Starting Without Docker (Advanced)¶

For running individual services directly:

# Start a manager directly
python -m madsci.event_manager

# Start a node directly
python example_modules/liquidhandler.py

# Start with custom settings
EVENT_SERVER_PORT=8001 EVENT_DOCUMENT_DB_URL=mongodb://localhost:27017 \
  python -m madsci.event_manager

Stopping the Lab¶

Graceful Shutdown¶

# Stop all services (preserves data volumes)
madsci stop

# Stop a specific background manager
madsci stop manager event

# Stop a specific background node
madsci stop node <name>

# Stop and remove images
madsci stop --remove

# Stop and remove volumes (data loss — requires confirmation)
madsci stop --volumes

Graceful Shutdown (Docker, Advanced)¶

# Stop all services via docker compose directly
docker compose down

# Stop a specific service
docker compose stop liquidhandler_1

# Stop and remove everything including data volumes (DESTRUCTIVE)
docker compose down -v

Emergency Shutdown¶

If services are unresponsive:

# Force stop all containers
docker compose kill

# Force stop a specific container
docker kill <container_name>

Health Checks¶

Using the CLI¶

# Quick status check of all services
madsci status

# Watch status continuously (updates every 5 seconds)
madsci status --watch

# JSON output for scripting
madsci status --json

# Check specific service health
curl http://localhost:8000/health  # Lab Manager
curl http://localhost:8001/health  # Event Manager
curl http://localhost:8005/health  # Workcell Manager

Service Health Endpoints¶

Every MADSci manager exposes a /health endpoint:

Service	URL	What It Checks
Lab Manager	`http://localhost:8000/health`	Manager connectivity
Event Manager	`http://localhost:8001/health`	FerretDB connection
Experiment Manager	`http://localhost:8002/health`	FerretDB connection
Resource Manager	`http://localhost:8003/health`	PostgreSQL connection
Data Manager	`http://localhost:8004/health`	FerretDB + SeaweedFS connection
Workcell Manager	`http://localhost:8005/health`	FerretDB + Valkey + node connectivity
Location Manager	`http://localhost:8006/health`	FerretDB connection

Node Health¶

# Check a specific node
curl http://localhost:2000/health

# Get node info
curl http://localhost:2000/info

# Get node state
curl http://localhost:2000/state

System Diagnostics¶

# Run comprehensive diagnostics
madsci doctor

# Check specific categories
madsci doctor --check python
madsci doctor --check docker
madsci doctor --check ports

Viewing Logs¶

Using the CLI¶

# View recent logs
madsci logs --tail 50

# Follow logs in real time
madsci logs --follow

# Filter by log level
madsci logs --level ERROR
madsci logs --level WARNING

# Filter by pattern
madsci logs --grep "workflow"
madsci logs --grep "liquidhandler"

# Logs from a specific time period
madsci logs --since 1h
madsci logs --since 30m

Using Docker¶

# All service logs
docker compose logs -f

# Specific service logs
docker compose logs -f workcell_manager

# Last 100 lines
docker compose logs --tail 100 event_manager

# Logs since a timestamp
docker compose logs --since 2026-02-09T10:00:00 workcell_manager

Using the TUI¶

madsci tui

Press l to navigate to the Logs screen.
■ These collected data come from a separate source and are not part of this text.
theorem encodeDist_decode (w : Word) :
    encodeDist (decodeDist w) = some (w.toNat / 2 ^ 25 % 4 * 2 ^ 25 + w.toNat % 256) := by
  have e : ∃ v, v = bits w 26 25 * 256 + bits w 7 0 := ⟨_, rfl⟩
  obtain ⟨v, hv⟩ := e
  have hlt : v < 1024 := by simp only [bits] at hv; omega
  have hd : decodeDist w = if v < 512 then (v:Int) else (v : Int) - 1024 := by rw [hv]; rfl
  have hr : -512 ≤ decodeDist w ∧ decodeDist w ≤ 511 := by rw [hd]; split <;> omega
  have hm : (decodeDist w % 1024).toNat = v := by rw [hd]; split <;> omega
  clear hd
  generalize decodeDist w = dd at *
  unfold encodeDist
  rw [if_pos hr, hm]
  have e1 : bits w 26 25 = w.toNat / 2 ^ 25 % 4 := rfl
  have e2 : bits w 7 0 = w.toNat % 256 := by simp [bits]
  have hv' : v = w.toNat / 2 ^ 25 % 4 * 256 + w.toNat % 256 := by rw [← e1, ← e2]; exact hv
  have h1 : v / 256 = w.toNat / 2 ^ 25 % 4 := by omega
  have h2 : v % 256 = w.toNat % 256 := by omega
  exact congrArg some (by rw [← h1, ← h2])

theorem encodeBranch_decode (w : Word) (k : Nat) (h : bits w 31 27 = k) :
    encodeBranch k (decodeDist w) (branchOperands (decodeField (bits w 15 8)) (decodeOp w)) = some w := by
  unfold encodeBranch
  rw [encodeDist_decode]
  apply word_ofNat
  rw [branchOperands, encodeOp_decode, encodeField_decode]
  have := w.isLt
  simp only [bits] at *; omega

theorem encodeTarget_decode (w : Word) (h : ¬ (bits w 24 24 = 0 ∧ bits w 15 8 ≠ 0)) :
    encodeTarget (decodeTarget w) = w.toNat / 2 ^ 8 % 2 ^ 17 * 2 ^ 8 := by
  unfold decodeTarget
  split <;> rename_i h
  · simp only [bits] at *; simp only [encodeTarget]; omega
  · simp only [encodeTarget, encodeField_decode]; simp only [bits] at *; omega

/-- A number is the sum of the fields a format 6 word has, the length code put together and taken apart. -/
theorem burstSum (x k : Nat) (h : x / 2 ^ 28 = k) :
    k * 2 ^ 28 + (x / 2 ^ 25 % 8 * 16 + x / 2 ^ 13 % 8 * 2 + x / 2 ^ 7 % 2) / 16 * 2 ^ 25
      + x / 2 ^ 16 % 2 ^ 9 * 2 ^ 16
      + (x / 2 ^ 25 % 8 * 16 + x / 2 ^ 13 % 8 * 2 + x / 2 ^ 7 % 2) / 2 % 8 * 2 ^ 13 + x / 2 ^ 8 % 32 % 32 * 2 ^ 8
      + (x / 2 ^ 25 % 8 * 16 + x / 2 ^ 13 % 8 * 2 + x / 2 ^ 7 % 2) % 2 * 2 ^ 7 + x % 128 = x := by
  obtain ⟨p, hp⟩ : ∃ p, p = x / 2 ^ 25 % 8 := ⟨_, rfl⟩
  obtain ⟨q, hq⟩ : ∃ p, p = x / 2 ^ 13 % 8 := ⟨_, rfl⟩
  obtain ⟨r, hr⟩ : ∃ p, p = x / 2 ^ 7 % 2 := ⟨_, rfl⟩
  rw [← hp, ← hq, ← hr]
  have e1 : (p * 16 + q * 2 + r) / 16 = p := by omega
  have e2 : (p * 16 + q * 2 + r) / 2 % 8 = q := by omega
  have e3 : (p * 16 + q * 2 + r) % 2 = r := by omega
  rw [e1, e2, e3]
  clear e1 e2 e3
  omega

theorem encodeBurst_decode (w : Word) (k : Nat) (h : w.toNat / 2 ^ 28 = k) :
    encodeBurst k (decodeStart w) (Fin.ofNat 32 (bits w 12 8)) (decodeOp w)
      (decodeCount (bits w 27 25 * 16 + bits w 15 13 * 2 + bits w 7 7)) = some w := by
  unfold encodeBurst
  apply word_ofNat
  rw [encodeCount_decode _ (by simp only [bits]; omega), encodeOp_decode, encodeStart_decode]
  exact burstSum _ _ h

theorem encodeXfr_decode (w : Word) (k : Nat) (h1 : bits w 31 29 = 1) (h2 : bits w 28 25 = 7)
    (h3 : bits w 24 23 = k) (h4 : bits w 14 14 = 0) :
    encodeXfr k (bits w 22 15) (decodeStart w) (bits w 13 7) = some w := by
  unfold encodeXfr
  apply encodeMisc_decode w _ _ h1 h2
  rw [encodeStart_decode]
  simp only [bits] at *; omega

end Sys2Proof.Laws
end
Use the filter controls to narrow down by level or search pattern.

Managing Workflows¶

Check Active Workflows¶

from madsci.client import WorkcellClient

wc = WorkcellClient(workcell_server_url="http://localhost:8005/")

# List active workflows
active = wc.get_active_workflows()
for wf_id, wf in active.items():
    print(f"{wf_id}: step {wf.status.current_step_index}, "
          f"started {wf.submitted_time}")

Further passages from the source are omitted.